====== Dataset excerpts
/-- Bits that fit into one chunk are that chunk. -/
theorem segmentBits_of_length_le (hpos : 0 < bits.length) (hle : bits.length ≤ 16) : segmentBits bits = [bits] := by
  have hcount : chunkCount bits.length = 1 := by
    rw [chunkCount]
    omega
  simp [segmentBits, hcount, List.take_of_length_le hle]

end Segments

/-- Settles O41: a short chunk has what is left of the bits, and of eight bits a character eight or none are left. -/
theorem segmentCutsConsecutiveChunks : Obligations.SegmentCutsConsecutiveChunks := by
  unfold Obligations.SegmentCutsConsecutiveChunks
  refine ⟨fun bits => ⟨flatten_segmentBits bits, length_segmentBits bits⟩,
    fun bits k h => length_getElem_segmentBits h, fun bits last => length_getLast_segmentBits,
    fun text => ?_, fun text chunk hmem hshort => ?_⟩
  · rw [exists_short_chunk_iff, length_encodeBits]
    omega
  · have h := length_of_mem_segmentBits hmem hshort
    rw [length_encodeBits] at h
    omega

section Blocks

/-- A pair of characters fills a chunk (R113). -/
theorem chunkBlock_pair (c0 c1 : Char8) : chunkBlock (toSeq c0 ++ toSeq c1) = (pairBlock c0 c1, false) := by
  rw [← toSeq_append]
  simp [chunkBlock, ofSeq_toSeq, pairBlock]

/-- A single character is filled with the eight bits of 0x00 (R114). -/
theorem chunkBlock_single (c0 : Char8) : chunkBlock (toSeq c0) = (shortBlock c0, true) := by
  have hzeros : List.replicate 8 false = toSeq 0x00#8 := rfl
  simp [chunkBlock, hzeros, ← toSeq_append, ofSeq_toSeq, shortBlock]

theorem textBlocks_pair (c0 c1 : Char8) (cs : List Char8) :
    textBlocks (c0 :: c1 :: cs) = (pairBlock c0 c1, false) :: textBlocks cs := by
  have hbits : encodeBits (c0 :: c1 :: cs) = (toSeq c0 ++ toSeq c1) ++ encodeBits cs := by simp [encodeBits]
  rw [textBlocks, hbits, segmentBits_append (by simp), List.map_cons, chunkBlock_pair, textBlocks]

theorem textBlocks_single (c0 : Char8) : textBlocks [c0] = [(shortBlock c0, true)] := by
  rw [textBlocks, encodeBits_singleton, segmentBits_of_length_le (by simp) (by simp), List.map_singleton,
    chunkBlock_single]

/-- The hardware's pairs are the source's segments (R113 to R115). -/
theorem textBlocks_eq_formedBlocks (text : List Char8) : textBlocks text = formedBlocks text := by
  induction text using formedBlocks.induct with
  | case1 => rfl
  | case2 c0 => rw [textBlocks_single, formedBlocks]
  | case3 c0 c1 cs ih => rw [textBlocks_pair, formedBlocks, ih]

@[simp] theorem length_textBlocks (text : List Char8) : (textBlocks text).length = (text.length + 1) / 2 := by
  rw [textBlocks, List.length_map, length_segmentBits, length_encodeBits]
  omega

theorem length_outputBits_encryptText (c : Cfg) (text : List Char8) (k : Key) :
    (outputBits ((encryptText c text k).map Prod.fst)).length = 16 * ((text.length + 1) / 2) := by
  rw [outputBits, length_flatMap_toSeq, encryptText, List.length_map, List.length_map, length_textBlocks]

/-- The blocks before the last are two characters each, so only the last can be short (R113, R114). -/
theorem textBlocks_short_iff {text : List Char8} {k : Nat} (h : k < (textBlocks text).length) :
    (textBlocks text)[k].2 = true ↔ text.length % 2 = 1 ∧ k + 1 = (textBlocks text).length := by
  have hflag : (textBlocks text)[k].2 = decide (min 16 (8 * text.length - 16 * k) < 16) := by
    simp [textBlocks, chunkBlock, length_getElem_segmentBits]
  rw [length_textBlocks] at h ⊢
  rw [hflag, decide_eq_true_iff]
  omega

end Blocks

/-- Settles O42: the hardware's pairs are the source's segments, of which the last alone can be short. -/
theorem formedBlocksAreTheSegmentedText : Obligations.FormedBlocksAreTheSegmentedText := by
  unfold Obligations.FormedBlocksAreTheSegmentedText
  refine ⟨textBlocks_eq_formedBlocks, fun text => ?_, length_outputBits_encryptText, fun text k h => ?_⟩
  · rw [← textBlocks_eq_formedBlocks, length_textBlocks]
  · simp only [← textBlocks_eq_formedBlocks] at h ⊢
    exact textBlocks_short_iff h

end Sys2Proof.Machine
end

section
/-! PROOFS. The statements of 41_bitops.md: padding and integers, the linearity of every table selection, selections by
a permutation of the positions, and the wiring of this hardware's three tables. -/

namespace Sys2Proof.Machine

section Values

/-- A sequence that fits into a width has one value at every such width. -/
theorem toNat_ofSeq {n : Nat} {bits : List Bool} (h : bits.length ≤ n) :
    (ofSeq n bits).toNat = (BitVec.ofBoolListBE bits).toNat := by
  rw [ofSeq, BitVec.toNat_setWidth_of_le h]

/-- Zeros on the left leave the value of a numeral (R123). -/
theorem toNat_replicate_false_append (k : Nat) (numeral : List Bool) :
    (BitVec.ofBoolListBE (List.replicate k false ++ numeral)).toNat = (BitVec.ofBoolListBE numeral).toNat := by
  induction k with
  | zero => rfl
  | succ k ih => simpa [List.replicate_succ, BitVec.ofBoolListBE] using ih

variable {numeral : List Bool} {width : Nat}

theorem length_padBinary (h : numeral.length ≤ width) : (padBinary numeral width).length = width := by
  rw [padBinary, List.length_append, List.length_replicate, Nat.sub_add_cancel h]

theorem padBinary_length_self (numeral : List Bool) : padBinary numeral numeral.length = numeral := by
  simp [padBinary]

theorem toNat_ofSeq_padBinary (h : numeral.length ≤ width) :
    (ofSeq width (padBinary numeral width)).toNat = (ofSeq numeral.length numeral).toNat := by
  rw [toNat_ofSeq (length_padBinary h).le, toNat_ofSeq le_rfl, padBinary, toNat_replicate_false_append]

/-- The linear ROM address (20_memory.md R74): the row stands above the four bits of the column. -/
theorem toNat_romAddress (row : BitVec 2) (col : BitVec 4) :
    (romAddress row col).toNat = 16 * row.toNat + col.toNat := by
  rw [romAddress, BitVec.toNat_append, ← Nat.shiftLeft_add_eq_or_of_lt col.isLt, Nat.shiftLeft_eq, Nat.mul_comm]

end Values

/-- Settles O25: exclusive-or is taken element by element, and zeros on the left of a numeral leave its value. -/
theorem xorAndPaddingWorkOnElements : Obligations.XorAndPaddingWorkOnElements := by
  unfold Obligations.XorAndPaddingWorkOnElements
  refine ⟨fun w a b i => ?_, fun w a b => ⟨BitVec.xor_self, BitVec.xor_zero, BitVec.xor_comm a b⟩,
    fun numeral width h => ⟨length_padBinary h, padBinary_length_self numeral, toNat_ofSeq_padBinary h⟩,
    fun n width h => toNat_toBinary h, toNat_romAddress, rfl, rfl⟩
  simp [xorBits, seqElem]

section Linearity

@[simp] theorem posElem_xor {w : Nat} (a b : BitVec w) (t : Nat) :
    posElem (a ^^^ b) t = (posElem a t ^^ posElem b t) := by
  simp [posElem, seqElem]

/-- Bit `i` of a selection for a table of any length: the element named by the entry `i` places from the last one, and
0 where the table has no such entry. -/
theorem tableSelect_getLsbD {w : Nat} (n : Nat) (table : List Nat) (x : BitVec w) (i : Nat) :
    (tableSelect n table x).getLsbD i = (decide (i < n) && table.reverse[i]?.any (posElem x)) := by
  rw [tableSelect, ofSeq, BitVec.getLsbD_setWidth, BitVec.getLsbD_ofBoolListBE]
  by_cases hi : i < table.length
  · have hlt : table.length - 1 - i < table.length := by omega
    simp [hi, hlt]
  · simp [hi]

/-- A selection takes each output element from one input element, so it is linear over exclusive-or (R128). -/
theorem tableSelect_xor {w : Nat} (n : Nat) (table : List Nat) (a b : BitVec w) :
    tableSelect n table (a ^^^ b) = tableSelect n table a ^^^ tableSelect n table b := by
  apply BitVec.eq_of_getLsbD_eq
  intro i hi
  rw [BitVec.getLsbD_xor]
  simp only [tableSelect_getLsbD, hi, decide_true, Bool.true_and]
  cases table.reverse[i]? with
  | none => rfl
  | some t => exact posElem_xor a b t

theorem tableSelect_zero (w n : Nat) (table : List Nat) : tableSelect n table (0#w) = 0#n := by
  have h := tableSelect_xor n table (0#w) (0#w)
  rwa [BitVec.xor_self, BitVec.xor_self] at h

end Linearity

/-- Settles O26: EXPAND, PERM8 and KSEL are table selections, and every table selection is linear. -/
theorem tableSelectionsAreLinear : Obligations.TableSelectionsAreLinear :=
  ⟨fun _ => tableSelect_xor, tableSelect_zero, fun c =>
    ⟨tableSelect_xor 12 c.eTable, tableSelect_xor 8 c.pTable, tableSelect_xor 12 c.kTable⟩⟩

section Permutations

variable {w n : Nat} {table : List Nat}

/-- The sequence of a selection (R120). -/
theorem toSeq_tableSelect (h : table.length = n) (x : BitVec w) :
    toSeq (tableSelect n table x) = table.map (posElem x) := by
  apply List.ext_getElem (by simpa using h.symm)
  intro i hi hi'
  have hlt : i < table.length := by simpa using hi'
  simpa [toSeq, seqElem] using tableSelect_getMsbD x h i hlt

/-- A value's sequence is its elements at all positions in order. -/
theorem toSeq_eq_map_posElem (x : BitVec w) : toSeq x = (List.range' 1 w).map (posElem x) := by
  rw [← toSeq_tableSelect (n := w) (by simp), tableSelect_identity]

theorem toSeq_injective : Function.Injective (toSeq (w := w)) := Function.LeftInverse.injective ofSeq_toSeq

/-- A table that lists every position once reorders the elements of a value (R121). -/
theorem toSeq_tableSelect_perm (h : table.Perm (List.range' 1 w)) (x : BitVec w) :
    (toSeq (tableSelect w table x)).Perm (toSeq x) := by
  rw [toSeq_tableSelect (by simpa using h.length_eq), toSeq_eq_map_posElem]
  exact h.map _

/-- Such a table reads every element, so the selection determines the value: it is injective on the finitely many values
of its width. -/
theorem tableSelect_bijective (h : table.Perm (List.range' 1 w)) :
    Function.Bijective (tableSelect (w := w) w table) := by
  refine Finite.injective_iff_bijective.mp fun a b hab => toSeq_injective ?_
  have hlen : table.length = w := by simpa using h.length_eq
  have hmap : table.map (posElem a) = table.map (posElem b) := by
    rw [← toSeq_tableSelect hlen, ← toSeq_tableSelect hlen, hab]
  rw [toSeq_eq_map_posElem, toSeq_eq_map_posElem, List.map_inj_left]
  exact fun t ht => List.map_inj_left.mp hmap t (h.mem_iff.mpr ht)

end Permutations

section Wiring

variable {w m n : Nat} {table : List Nat}

/-- A table cut in two selects the two parts of the output. -/
theorem tableSelect_append {first : List Nat} (hfirst : first.length = m) (htable : table.length = n)
    (x : BitVec w) : tableSelect (m + n) (first ++ table) x = tableSelect m first x ++ tableSelect n table x := by
  apply toSeq_injective
  rw [toSeq_append, toSeq_tableSelect hfirst, toSeq_tableSelect htable, toSeq_tableSelect (by simp [hfirst, htable]),
    List.map_append]
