-- ==== Sys2Proof/Config.lean ====
section
/-! DEFINITION. What one implementation leaves open: the source of random bytes (spec 43_alu R134, 00_scope R6).
The FONT and RESET parameters are not here: they are arguments of Construct (Sys2Proof/Machine/State.lean, `State.construct`). -/

namespace Sys2Proof

/-- The random byte `rnd` of the k-th draw (43_alu R134): a free value, any byte at all. Nothing is assumed of it,
neither a distribution nor independence of draws. -/
opaque Config.randomByte : Nat → Byte

end Sys2Proof
end

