-- ==== Sys2Proof/Machine/HostOps.lean ====
section
/-! DEFINITION. The host's operations between steps (spec 50_host_interface): Load, SetKey, ConsumeFrame, the query
sound_active, and Step as the host sees it. Construct is `State.construct`. -/

namespace Sys2Proof.Machine

/-- What Load returns (R172, R173). LoadError is no fatal: the machine stays usable (60_exceptions R200). -/
inductive LoadStatus where
  | ok
  | loadError
  deriving DecidableEq, Repr

/-- Load (R172, R173): all or nothing, at 0x200, for an image of at most 3583 bytes. -/
def loadImage (image : List Byte) (s : State) : Host.Outcome (LoadStatus × State) Fault Refusal :=
  whenAlive s (.next (if image.length ≤ maxImage then (.ok, s.storeBytes progBase image) else (.loadError, s)))

/-- SetKey (R175, R176): one flag; an index of 16 or more is fatal. -/
def setKey (index : Nat) (pressed : Bool) (s : State) : Result :=
  whenAlive s
    (if h : index < 16 then .next { s with key := s.key.set index pressed h }
     else raiseFatal (.keyIndexOutOfRange index))

/-- ConsumeFrame (R177): the buffer, if it is marked dirty, and DIRTY cleared. -/
def consumeFrame (s : State) : Host.Outcome (Option Display × State) Fault Refusal :=
  whenAlive s (.next (if s.dirty then (some s.disp, { s with dirty := false }) else (none, s)))

/-- sound_active (R179): ST is not 0. -/
def soundActive (s : State) : Host.Outcome Bool Fault Refusal := whenAlive s (.next (s.st != 0))

/-- Step as the host sees it (R174): the machine after one step, dead if the step raised a fatal. -/
def stepHost (s : State) : State := afterOutcome s (step s)

end Sys2Proof.Machine
end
============
_Your instructions_. All lines above from the line with "section Values" through the line with "zero => rfl", both included, are to be set down exactly, with nothing else.

_Task answer_.
section Values

/-- A sequence that fits into a width has one value at every such width. -/
theorem toNat_ofSeq {n : Nat} {bits : List Bool} (h : bits.length ≤ n) :
    (ofSeq n bits).toNat = (BitVec.ofBoolListBE bits).toNat := by
  rw [ofSeq, BitVec.toNat_setWidth_of_le h]

/-- Zeros on the left leave the value of a numeral (R123). -/
theorem toNat_replicate_false_append (k : Nat) (numeral : List Bool) :
    (BitVec.ofBoolListBE (List.replicate k false ++ numeral)).toNat = (BitVec.ofBoolListBE numeral).toNat := by
  induction k with
  | zero => rfl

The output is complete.